Ordinary Men: The "Forgotten Holocaust" (Ganz normale Männer – Der „vergessene Holocaust“) is a German documentary film by director Manfred Oldenburg and producer Leopold Hoesch from 2021. The film was broadcast on ZDF on 25 January 2022.

== Synopsis ==
Seventy-five years after the end of the Nuremberg trial of the Major War Criminals, this documentary takes a look at another trial that made history. The Einsatzgruppen trial against members of four death squads from the security police and SD, the security service of the SS, is considered the largest murder trial in history. Tens of thousands of Germans belonged to the mobile commandos of the Einsatzgruppen and police battalions. The film takes a look at who these men were and how they were able to commit such crimes, as well as what the few survivors reported and how they were able to escape the mass murder. These concepts work hand-in-hand with historical theories of German collective guilt, or lack of it -- as discussed in books like Ordinary Men: Reserve Police Battalion 101 and the Final Solution in Poland by historian Christopher Browning.
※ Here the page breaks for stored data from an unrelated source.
-- ==== Sys2Proof/Certificates/Slice0/Obligations.lean ====
section
/-!
DEFINITION. The statements for the provers.
-/

open Sys2Proof Sys2Proof.Machine

/-- A step runs the command at the front of the queue on the state with the queue's rest. The queue is the model's (notes/assumptions/1.md). -/
def Obligations.StepRunsFront : Prop :=
  ∀ (s : State) (c : Instr) (rest : List Instr), s.pending = c :: rest → step s = exec c { s with pending := rest }

/-- The register operations of the S slot (R188).
exec answers a next state for every state that meets the conditions: add, sub, mul, sAnd, sOr, sXor, shl, shr, sar, slt, sltu. -/
def Obligations.ScalarRegisterOps : Prop :=
  Completes .add .s 0x01 (regOp fun x y => x + y) ∧
  Completes .sub .s 0x02 (regOp fun x y => x - y) ∧
  Completes .mul .s 0x03 (regOp fun x y => x * y) ∧
  Completes .sAnd .s 0x04 (regOp fun x y => x &&& y) ∧
  Completes .sOr .s 0x05 (regOp fun x y => x ||| y) ∧
  Completes .sXor .s 0x06 (regOp fun x y => x ^^^ y) ∧
  Completes .shl .s 0x07 (regOp fun x y => x <<< (y.toNat % 64)) ∧
  Completes .shr .s 0x08 (regOp fun x y => x >>> (y.toNat % 64)) ∧
  Completes .sar .s 0x09 (regOp fun x y => x.sshiftRight (y.toNat % 64)) ∧
  Completes .slt .s 0x0A (regOp fun x y => if x.toInt < y.toInt then 1#64 else 0#64) ∧
  Completes .sltu .s 0x0B (regOp fun x y => if x.toNat < y.toNat then 1#64 else 0#64)

/-- The immediate operations of the S slot: ADDI, ANDI, ORI, LIQ (R188).
exec answers a next state for every state that meets the conditions: addi, andi, ori, liq. -/
def Obligations.ScalarImmediateOps : Prop :=
  Completes .addi .s 0x10 (immOp fun x i => x + i.signExtend 64) ∧
  Completes .andi .s 0x11 (immOp fun x i => x &&& i.zeroExtend 64) ∧
  Completes .ori .s 0x12 (immOp fun x i => x ||| i.zeroExtend 64) ∧
  Completes .liq .s 0x13 fun s c b t =>
    (∀ j < 64, (t.word c (sRd b)).getLsbD j =
      if j / 16 = fld (bS b) 12 11 then (BitVec.ofNat 16 (sImm16 b)).getLsbD (j % 16) else (s.word c (sRd b)).getLsbD j) ∧
    s.SregsBut t c [sRd b] ∧ (t.core c).lc = (s.core c).lc ∧ s.ScalarFrame t c (issueKeys c)

/-- Branches, jumps and loops (R190).
exec answers a next state for every state that meets the conditions: beq, bne, blt, bge, jmp, jr. -/
def Obligations.Branches : Prop :=
  let ok (p : Word → Word → Bool) (s : State) (c : Nat) (b : Bundle) : Prop :=
    p (s.word c (sBa b)) (s.word c (sBb b)) = true → s.branchable c (s.next c + signedOf 16 (sImm16 b))
  CompletesIf .beq .s 0x20 (ok fun x y => x == y) (branchOp fun x y => x == y) ∧
  CompletesIf .bne .s 0x21 (ok fun x y => x != y) (branchOp fun x y => x != y) ∧
  CompletesIf .blt .s 0x22 (ok fun x y => decide (x.toInt < y.toInt)) (branchOp fun x y => decide (x.toInt < y.toInt)) ∧
  CompletesIf .bge .s 0x23 (ok fun x y => decide (y.toInt ≤ x.toInt)) (branchOp fun x y => decide (y.toInt ≤ x.toInt)) ∧
  CompletesIf .jmp .s 0x24 (fun s c b => s.branchable c (s.next c + signedOf 16 (sImm16 b)))
    (fun s c b t => (t.next c : Int) = s.next c + signedOf 16 (sImm16 b) ∧ (t.core c).lc = (s.core c).lc ∧ s.BranchFrame t c) ∧
  CompletesIf .jr .s 0x25 (fun s c b => s.branchable c (s.word c (sBa b)).toNat)
    (fun s c b t => t.next c = (s.word c (sBa b)).toNat ∧ (t.core c).lc = (s.core c).lc ∧ s.BranchFrame t c)

/-- Loop counters: LSET, LSETI and BLOOP (R190).
exec answers a next state for every state that meets the conditions: lset, lseti, bloop. -/
def Obligations.LoopCounters : Prop :=
  let others (s t : State) (c i : Nat) : Prop := ∀ j, j ≠ i → t.lc c j = s.lc c j
  Completes .lset .s 0x26 (fun s c b t => t.lc c (sLc b) = (s.word c (sRa b)).setWidth 32 ∧ others s t c (sLc b) ∧ t.next c = s.next c + 1 ∧
    (t.core c).sreg = (s.core c).sreg ∧ s.ScalarFrame t c (issueKeys c)) ∧
  Completes .lseti .s 0x27 (fun s c b t => t.lc c (sLc b) = BitVec.ofNat 32 (sImm16 b) ∧ others s t c (sLc b) ∧ t.next c = s.next c + 1 ∧
    (t.core c).sreg = (s.core c).sreg ∧ s.ScalarFrame t c (issueKeys c)) ∧
  CompletesIf .bloop .s 0x28
    (fun s c b => 1 < (s.lc c (sLc b)).toNat → s.branchable c (s.next c + signedOf 16 (sImm16 b)))
    (fun s c b t =>
      (1 < (s.lc c (sLc b)).toNat → t.lc c (sLc b) = s.lc c (sLc b) - 1#32 ∧ (t.next c : Int) = s.next c + signedOf 16 (sImm16 b)) ∧
      ((s.lc c (sLc b)).toNat ≤ 1 → t.lc c (sLc b) = 0#32 ∧ t.next c = s.next c + 1) ∧
      others s t c (sLc b) ∧ s.BranchFrame t c)

/-- LD and ST (R189).
exec answers a next state for every state that meets the conditions: ld, st. -/
def Obligations.ScalarMemory : Prop :=
  CompletesIf .ld .s 0x14 (fun s c b => ldFits s c b ∧ s.ueWords (ldAddress s c b) 8 = [])
    (fun s c b t => t.word c (sRd b) = BitVec.ofNat 64 (ofBytes (s.bytesAt (ldAddress s c b) 8)) ∧ s.SregsBut t c [sRd b] ∧
      (t.core c).lc = (s.core c).lc ∧ s.ScalarFrame t c (bedKeys c)) ∧
  CompletesIf .st .s 0x15 (fun s c b => ldFits s c b ∧ s.writable c (ldHandle s c b) = true)
    (fun s c b t => s.Stored t (ldAddress s c b) (toBytes 8 (s.word c (sRd b)).toNat) ∧ (t.core c).sreg = (s.core c).sreg ∧
      (t.core c).lc = (s.core c).lc ∧ s.InCore t c (bedKeys c) ∧ (t.core c).rest = (s.core c).rest)

/-- RDSYS: the system values (R40, R188).
exec answers a next state for every state that meets the conditions: rdsys. -/
def Obligations.SystemValues : Prop :=
  Completes .rdsys .s 0x16 fun s c b t =>
    let sel := fld (bS b) 15 11
    (sel = 0 → t.word c (sRd b) = BitVec.ofNat 64 (t.coreStamp c)) ∧
    (sel = 1 → t.word c (sRd b) = BitVec.ofNat 64 (s.df Reg.CTRL_COURSE_NUMBER)) ∧
    (sel = 2 → t.word c (sRd b) = BitVec.ofNat 64 c) ∧
    (sel = 3 → t.word c (sRd b) = BitVec.ofNat 64 (s.cf Reg.NUM_TAG c)) ∧
    (sel = 4 → t.word c (sRd b) = BitVec.ofNat 64 (s.df Reg.PLACE_DIE_ID)) ∧
    (sel = 5 → t.word c (sRd b) = BitVec.ofNat 64 (s.df Reg.PLACE_PACKAGE_ID)) ∧
    (sel = 6 → t.word c (sRd b) = BitVec.ofNat 64 (s.df Reg.RING_CURRENT)) ∧
    s.SregsBut t c [sRd b] ∧ (t.core c).lc = (s.core c).lc ∧ s.ScalarFrame t c (issueKeys c)

/-- HSET: handle h takes its four registers (R211).
exec answers a next state for every state that meets the conditions: hset. -/
def Obligations.HandleSet : Prop :=
  Completes .hset .s 0x17 fun s c b t =>
    let h := fld (bS b) 11 6
    let w0 := (s.word c (fld (bS b) 16 12)).toNat
    let w1 := (s.word c (fld (bS b) 16 12 + 1)).toNat
    t.rd Reg.HANDLE_BASE c h = w0 ∧ t.rd Reg.HANDLE_EXTENT c h = fld w1 39 0 ∧ t.rd Reg.HANDLE_KIND c h = fld w1 43 40 ∧
    t.rd Reg.HANDLE_VIEW c h = fld w1 45 44 ∧ t.rd Reg.HANDLE_INDEX c h = fld w1 55 48 ∧ t.rd Reg.HANDLE_ASSOC c h = fld w1 56 56 ∧
    (t.core c).sreg = (s.core c).sreg ∧ (t.core c).lc = (s.core c).lc ∧
    s.ScalarFrame t c (issueKeys c ++ [Reg.HANDLE_BASE.key c h, Reg.HANDLE_EXTENT.key c h, Reg.HANDLE_KIND.key c h, Reg.HANDLE_VIEW.key c h,
      Reg.HANDLE_INDEX.key c h, Reg.HANDLE_ASSOC.key c h])
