/-- Settles O20: each form checks and then writes the loop shape after its bundle has opened, and row writes ahead of the issue cycle stay on
their way. -/
theorem loopShape : Obligations.LoopShape := by
  unfold Obligations.LoopShape
  refine ⟨?inRange, ?outOfRange, ?register⟩
  case inRange =>
    rintro s c b h - issues ⟨free, ahead, vl, rlLow, rlHigh⟩
    exact ⟨_, exec_setvl_in_range s c b _ rfl h issues free vl rlLow rlHigh,
      (State.waited_opened s c _ h).shaped h issues.core_lt ahead _ _ _ (by omega) (by omega)⟩
  case outOfRange =>
    rintro s c b h - issues ⟨free, out⟩
    obtain ⟨event, run, regs, task, bytes⟩ := State.dressFault_opened s c 6 0x0405 (coded .v 0x48 b) s.now h issues.core_lt
    obtain ⟨vlKey, rlKey⟩ := shape_not_mem_faultKeys c issues.core_lt
    exact ⟨_, exec_setvl_out_of_range s c b _ rfl h issues free out, event, run, regs.rd _ c 0 vlKey, regs.rd _ c 0 rlKey, task, bytes⟩
  case register =>
    rintro s c b h - issues ⟨free, ahead⟩
    exact ⟨_, exec_setvlR_of_issues s c b _ rfl h issues free,
      (State.waited_shapeRead s c _ h).shaped h issues.core_lt ahead _ _ _ (by omega) (by omega)⟩

end Sys2Proof.Machine
end

section
/-!
SUPPORT. Steps of the sync plane beside the cores, waits that end, a batch of updates at a tie, and the proof of the statement about tie limits
(R235–R239, R241).
-/

namespace Sys2Proof.Machine

/-! Steps beside the cores. -/

/-- No field of the die has the key of a field of a core. -/
theorem Row.key_die_ne_core {r r' : Row} {c : Nat} (hc : c < 1024) (h : r.core = false ∧ r'.core = true ∧ r'.place < 2 ^ 26) :
    r.key 0 0 ≠ r'.key c 0 := by
  obtain ⟨die, core, place⟩ := h
  exact (Row.key_core_ne_die hc ⟨core, place, die⟩).symm

/-- A counter just raised reads as the sum, to its maximum at most. -/
theorem State.rd_bump (s : State) (r : Row) (u i n : Nat) (h : Sparse.sorted s.regs) :
    (s.bump r u i n).rd r u i = min (s.rd r u i + n) (2 ^ r.width - 1) := by
  have room : min (s.rd r u i + n) (2 ^ r.width - 1) < 2 ^ r.width := by
    have := Nat.two_pow_pos r.width
    omega
  exact (State.rd_wr s r u i _ h).trans (Nat.mod_eq_of_lt room)

/-- A traced event changes the trace, and counts a record that it drops (R411). -/
theorem State.trace_cases (s : State) (c : Nat) (r : TraceRec) :
    ∃ dbg, s.trace c r = { s with dbg := dbg } ∨ s.trace c r = ({ s with dbg := dbg } : State).bumpD Reg.DEBUG_TRACE_DROPPED 1 := by
  unfold State.trace
  split
  · exact ⟨s.dbg, .inl rfl⟩
  · simp only
    split
    · exact ⟨_, .inr rfl⟩
    · exact ⟨_, .inl rfl⟩

@[simp] theorem State.trace_sync (s : State) (c : Nat) (r : TraceRec) : (s.trace c r).sync = s.sync := by
  obtain ⟨dbg, e | e⟩ := s.trace_cases c r
  · rw [e]
  · rw [e, State.bumpD_sync]

@[simp] theorem State.trace_cores (s : State) (c : Nat) (r : TraceRec) : (s.trace c r).cores = s.cores := by
  obtain ⟨dbg, e | e⟩ := s.trace_cases c r
  · rw [e]
  · rw [e, State.bumpD_cores]

/-- Fields of the die that steps of the sync plane change: dropped trace records, the timestamp, stalls of the plane. -/
def asideKeys : List Nat := dieKeys [Reg.DEBUG_TRACE_DROPPED, Reg.CTRL_TIMESTAMP, Reg.ARCH_PLANE_STALL]

/-- A step beside the cores: no core, no byte, no event and nothing of the task changes, and no register but those of the sync plane. -/
structure State.Aside (s t : State) : Prop where
  cores : t.cores = s.cores
  mem : t.mem = s.mem
  task : t.task = s.task
  detected : t.detected = s.detected
  regs : s.RegsBut t asideKeys
  sorted : Sparse.sorted s.regs → Sparse.sorted t.regs

theorem State.Aside.refl (s : State) : s.Aside s := ⟨rfl, rfl, rfl, rfl, fun _ _ _ => rfl, id⟩

theorem State.Aside.trans {s t u : State} (h : s.Aside t) (g : t.Aside u) : s.Aside u :=
  ⟨g.cores.trans h.cores, g.mem.trans h.mem, g.task.trans h.task, g.detected.trans h.detected, h.regs.trans g.regs, fun x => g.sorted (h.sorted x)⟩

theorem State.Aside.core {s t : State} (h : s.Aside t) (c : Nat) : t.core c = s.core c := by
  simp only [State.core, h.cores]

theorem State.aside_wr (s : State) (r : Row) (v : Nat) (h : r.key 0 0 ∈ asideKeys) : s.Aside (s.wr r 0 0 v) :=
  ⟨rfl, rfl, rfl, rfl, State.regsBut_wr s r 0 0 v _ h, State.wr_sorted s r 0 0 v⟩

theorem State.aside_sync (s : State) (y : Sync) : s.Aside { s with sync := y } := ⟨rfl, rfl, rfl, rfl, fun _ _ _ => rfl, id⟩

theorem State.aside_dbg (s : State) (g : Debug) : s.Aside { s with dbg := g } := ⟨rfl, rfl, rfl, rfl, fun _ _ _ => rfl, id⟩

theorem State.aside_trace (s : State) (c : Nat) (r : TraceRec) : s.Aside (s.trace c r) := by
  obtain ⟨dbg, e | e⟩ := s.trace_cases c r <;> rw [e]
  · exact s.aside_dbg dbg
  · exact (s.aside_dbg dbg).trans (State.aside_wr _ _ _ (by simp [asideKeys, dieKeys]))

theorem State.aside_notBefore (s : State) (old : Nat) : s.Aside (s.notBefore old) := by
  unfold State.notBefore
  split
  · exact State.aside_wr s _ _ (by simp [asideKeys, dieKeys])
  · exact State.Aside.refl s

/-- A fold of steps beside the cores is one. -/
theorem State.aside_foldl {α β : Type} (state : β → State) (f : β → α → β) (h : ∀ b a, (state b).Aside (state (f b a))) (l : List α) (b : β) :
    (state b).Aside (state (l.foldl f b)) := by
  induction l generalizing b with
  | nil => exact State.Aside.refl _
  | cons a l ih => exact (h b a).trans (ih (f b a))
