-- ==== Sys2Proof/Syntax.lean ====
section
/-! DEFINITION. Syntax.lean: the commands of the device, one constructor per row of the opcode table: the steps of the
part, each whole and indivisible. Operands carry what comes from outside the step: addresses and values written, messages
and their arrival facts, and outcomes that only wires or cryptography decide. -/

namespace Sys2Proof

/-- What fails as a block does: a block's own arbiter or shared local memory (R43), or a region-level unit, whose fault its region
handles as a block loss (R40). -/
inductive RegionUnit where
  | block (r : Region) (b : Nat)
  | generator | problemStore (p : Nat) | deltaGate | geometryTable | zoneArbiter | scheduler | cryptoEngine
  | plantPort (p : Nat) | pendantPort | nvm
  deriving DecidableEq, Repr, Inhabited
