/-- One ring controller (R118 to R151): master, standby and node roles. -/
structure RingSt where
  role : Nat := 0
  node : Nat := 0
  rank : Nat := 0
  state : RingState := .down
  brkA : Nat := 255
  brkB : Nat := 255
  broken : Nat := 0
  master : Nat := 0
  coll : Nat := 0
  members : BitVec 32 := 0
  silent : BitVec 32 := 0
  nullNow : BitVec 32 := 0
  rtt : Nat := 0
  clValid : Bool := false
  clDenied : Bool := false
  clSpare : Nat := 0
  clTick : Nat := 0
  ports : List RPort := [{}, {}]
  nodes : List NodeSt := List.replicate 32 {}
  attempts : Nat := 0
  heardAt : Nat := 0
  probeTurn : Bool := false
  count : Nat := 0
  sawBreak : Bool := false
  routeAt : Option Nat := none
  healedRoutes : Bool := false
  absent : BitVec 32 := 0
  restEff : Option Nat := none
  restAt : Option Nat := none
  rdyAt : Option Nat := none
  needStable : Bool := false
  splitSent : Bool := false
  out : List BeaconEntry := []
  claims : List (Bool × ClaimMsg) := []
  sentBeacon : Option Beacon := none
  back : List Bool := [false, false]
  tx : List RingTx := []
  seen : List (Nat × Bool) := []
  slot : Nat := 0
  acyUsed : Nat := 0
  beaconMiss : Nat := 0
  hops : List Nat := [255, 255]
  dly : List Nat := [0, 0]
  bcTx : Nat := 0
  bcCorr : Nat := 0
  syncBefore : Nat := 0
  nextE0 : Option (Nat × Nat) := none
  startNext : Bool := false
  inSync : Nat := 0
  guard : Nat := 0
  ownOut : Bool := false
  ownEarly : Bool := false
  ownLate : Bool := false
  winBad : Bool := false
  everMember : Bool := false
  stepped : Bool := false
  retry : Option Nat := none
  claimSent : Bool := false
  rejoin : Bool := false
  dlMiss : Nat := 0
  dlUsed : Bool := false
  dlNow : Option DownSeg := none
  dlFresh : Bool := false
  dlLost : Bool := false
  txStopped : Bool := false
  lastOffset : Int := 0
  deriving DecidableEq, Repr, Inhabited

/-! ### AXIO -/

/-- One local channel (R152 to R177). Counts are signed; `sched` holds the pulse instants of the running tick with their
sign, `homing` the stage of R169. -/
structure ChanSt where
  count : Int := 0
  single : Nat := 0
  lvA : Bool := false
  lvB : Bool := false
  pos : Pos := 0
  wrapIdx : Int := 0
  fault : Bool := false
  faultTick : Option Nat := none
  wire : Bool := false
  amp : Bool := false
  refd : Bool := false
  dir : Bool := false
  dircnt : Nat := 0
  idx : Bool := false
  idxVal : Int := 0
  chat : Bool := false
  limP : Bool := false
  limN : Bool := false
  home : Bool := false
  limP0 : Bool := false
  limN0 : Bool := false
  limTrip : Bool := false
  filtIn : List Bool := [false, false, false]
  trans : List (List Nat) := [[], [], []]
  chatAt : List (Option Nat) := [none, none, none]
  qNow : Nat := 0
  qTick : Nat := 0
  qTotal : Nat := 0
  dirie : Bool := false
  cmpPend : BitVec 64 := 0
  cmp : Int := 0
  arm : Bool := false
  cdir : Nat := 0
  cdirReg : Nat := 0
  passed : Bool := false
  behind : Bool := false
  fired : Bool := false
  pol : Bool := false
  width : Nat := 10
  cmpOut : Bool := false
  lastCount : Int := 0
  busy : Bool := false
  hres : Nat := 0
  hdir : Bool := false
  hphase : Nat := 0
  hrev : Bool := false
  hlatch : Option Int := none
  hconf : Bool := false
  hidxFrom : Int := 0
  hstop : Bool := false
  refj : Bool := false
  hofs : Int := 0
  stepped : Int := 0
  issued : Int := 0
  lastDir : Bool := true
  stepDir : Bool := true
  sched : List (Nat × Bool) := []
  schedNext : List (Nat × Bool) := []
  stepOut : Bool := false
  issuedPrev : Int := 0
  issuedTick : Int := 0
  hvel : Int := 0
  hset : Pos := 0
  emf : BitVec 12 := 0
  la : Int := 0
  lav : Bool := false
  laRun : Nat := 0
  baseSt : Option (Int × Int) := none
  stalled : Bool := false
  quad : Nat := 0
  scS : Int := 0
  scC : Int := 0
  frac : BitVec 16 := 0
  rlast : Nat := 0
  rlow : Nat := 255
  ampRun : Nat := 0
  fbNull : Bool := false
  nullRun : Nat := 0
  fbLost : Bool := false
  retired : Bool := false
  deriving DecidableEq, Repr, Inhabited

/-! ### The redundant pair -/

/-- The pair (R423 to R442). ROLE: 0 none, 1 active, 2 standby, 3 former active. -/
structure PairSt where
  cfg : Bool := false
  pid : Bool := false
  role : Nat := 0
  fit : Bool := false
  pfit : Bool := false
  linkOk : Bool := false
  linkUp : Bool := false
  linkFell : Bool := false
  ringOk : Bool := false
  vote : Bool := false
  pvote : Bool := false
  pvoteHigh : Bool := false
  unfit : Nat := 0
  lost : Nat := 0
  lostRaised : Bool := false
  eqrun : Nat := 0
  compares : Nat := 0
  skips : Nat := 0
  divs : Nat := 0
  firstDiv : Nat := 0
  hoCause : Nat := 0
  hoTick : Nat := 0
  hoReq : Option Nat := none
  hoTries : Nat := 0
  hoFlag : Bool := false
  hoEsc : Bool := false
  hoAck : Bool := false
  hoBeacon : Bool := false
  rst : Bool := false
  rstSent : Bool := false
  digest : Nat := 0
  digestTick : Nat := 0
  cmask : Mask := 0
  lstop : Mask := 0
  ldeg : Mask := 0
  frame : Option InputFrame := none
  fed : Bool := false
  prevFed : Bool := false
  unfed : Nat := 0
  sent : Option InputFrame := none
  statusSent : Option StatusFrame := none
  statusIn : Bool := false
  hbIn : Bool := false
  hbSent : Bool := false
  takeNext : Bool := false
  diff : List Nat := List.replicate 16 0
  forwarded : List (Nat × Nat) := []
  lineHold : Mask := 0
  rounds : Nat := 0
  pendCmds : List (Nat × Nat) := []
  health : Option HealthReport := none
  healthOut : Option HealthReport := none
  healthSent : Nat := 0
  wasUnfit : Bool := false
  deriving DecidableEq, Repr, Inhabited

/-! ### The motion pipeline -/

/-- Group states and codes of R220. -/
inductive MState where
  | disabled | enabling | idle | moving | waitZone | waitSync | halting | halted | stopping | cloche
  deriving DecidableEq, Repr, Inhabited

/-- A running segment (R221 to R226): its start references by group axis index, the path parameter its profile starts from
(0, or where a resume continues), path time in 2^-45 tick, the path parameter in 2^-32, the dwell count, the durations D_g and
D of a sync set, the conveyor position at its start, and the ticks since halting began. [DESIGN CHOICE, log 9] -/
structure RunSeg where
  seg : Segment := {}
  start : List Pos := []
  pose0 : List Rat := []
  s0 : Nat := 0
  tau : Nat := 0
  tauPrev : Nat := 0
  s : Nat := 0
  sPrev : Nat := 0
  dwell : Nat := 0
  dur : Nat := 0
  durSet : Nat := 0
  track : Pos := 0
  halt : Option Nat := none
  fresh : Bool := false
  deriving DecidableEq, Repr, Inhabited

/-- One axis of the motion pipeline (R210 to R236). Positions are Q40.24. The `Old` fields are the reference, velocity and acceleration
before the last ones, which a miss of phase 1 brings back (R75). -/
structure AxisSt where
  ref : Pos := 0
  refPrev : Pos := 0
  refOld : Pos := 0
  vel : BitVec 32 := 0
  velOld : BitVec 32 := 0
  acc : BitVec 32 := 0
  accOld : BitVec 32 := 0
  spt : Pos := 0
  step : Int := 0
  stepPrev : Int := 0
  spPrev : Pos := 0
  raw : Int := 0
  rawVff : Int := 0
  rawTff : Int := 0
  frozen : Pos := 0
  fb : Pos := 0
  fbPrev : Pos := 0
  fbTick : Nat := 0
  fbPrevTick : Nat := 0
  used : Bool := false
  rawPrev : BitVec 48 := 0
  init : Bool := false
  lost : Bool := false
  vclamp : Bool := false
  lclamp : Bool := false
  nullfb : Bool := false
  xtrap : Bool := false
  reinit : Bool := false
  reinitClear : Bool := false
  vlimcnt : Nat := 0
  hgo : Option Nat := none
  hbusy : Bool := false
  homing : Bool := false
  axstat : BitVec 16 := 0
  dsp : BitVec 24 := 0
  vffo : BitVec 24 := 0
  tffo : BitVec 24 := 0
  oflags : BitVec 24 := 0
  handed : Bool := false
  xst : Bool := false
  sliceBad : Bool := false
  tff : BitVec 24 := 0
  ffv : Bool := false
  tffNew : Option (BitVec 24 × Bool) := none
  outVff : Int := 0
  outTff : Int := 0
  vffPrev : Int := 0
  tffPrev : Int := 0
  down : DownEntry := {}
  cmpEntry : Option (Int × Bool) := none
  deriving DecidableEq, Repr, Inhabited

/-- One group of the motion pipeline. `poses` are the pose records in use and `posesPrev` those of the tick before (position
and rotation, binary32); the `New` fields hold results completed and not released yet. `leave` is how the group leaves Cloche
at the next E0: 1 to DISABLED, 2 to ENABLING. -/
structure GroupSt where
  state : MState := .disabled
  queue : List Segment := []
  newSegs : Nat := 0
  active : Option RunSeg := none
  blend : Option RunSeg := none
  segId : Nat := 0
  reason : Nat := 0
  refcnt : Nat := 0
  sigma : Nat := 0
  ratio : Nat := 32768
  sigCap : Nat := 32768
  ovr : Nat := 32768
  tcpv : Nat := 0
  resid : Nat := 0
  ikcnt : Nat := 0
  syncWait : Nat := 0
  syncRaised : Bool := false
  enableTick : Nat := 0
  leave : Nat := 0
  poses : List (List F32) := []
  posesPrev : List (List F32) := []
  posesNew : Option (List (List F32)) := none
  posesOk : Bool := false
  frozenPoses : Bool := false
  jac : List F32 := []
  jacNew : Option (List F32) := none
  lastTool : List F32 := []
  lastToolTick : Nat := 0
  toolOk : Bool := false
  claimed : Bool := false
  tres : Nat := 0
  toolWait : Option Nat := none
  toolDig : Nat := 0
  deriving DecidableEq, Repr, Inhabited

/-- What a result in flight writes (R186): a data register, an accumulator, or a control register. -/
inductive SDest where
  | d (i : Nat)
  | a (i : Nat)
  | cr (i : Nat)
  deriving DecidableEq, Repr, Inhabited

/-- A result in flight, which lands at the end of the next instruction: its destination and value. -/
structure SPend where
  dest : SDest := .d 0
  val : BitVec 56 := 0
  deriving DecidableEq, Repr, Inhabited

/-- SSTAT.STATE of a slice. -/
inductive SRun where
  | idle | run | waitFb | waitFf | stopped | selftest | retired
  deriving DecidableEq, Repr, Inhabited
Director Manfred Oldenburg traces the path of one of the murder battalions using written records, original documents, film footage and photos as well as scenic reconstructions. Historians and social psychologists give their opinions.

Benjamin Ferencz plays a central role in the film. The American lawyer made world history and was chief prosecutor in Nuremberg against leading members of the so-called "Einsatzgruppen". A recent in-depth interview with Ferencz, who then was one hundred and one years old, forms a key element of the film.

Historians Christopher Browning, Hillary Earl, and Stephen Klemp help provide the historical framework for the film. They are part of filmed interviews and voice over narration of the film. The film largely draws from Browning’s previous work in his 1992 book Ordinary Men: Reserve Police Battalion 101 and the Final Solution in Poland.

German social psychologist Harald Welzer and sociologist Stefan Kuhl provide a glimpse into the psyche of the men of Reserve Battalion 101. They try to answer the psychological question of how these ordinary men were able to commit such crimes.
== Production and distribution ==
The film is a co-production of Broadview Pictures and ZDF. It was released on the streaming platform Netflix 6 June 2023.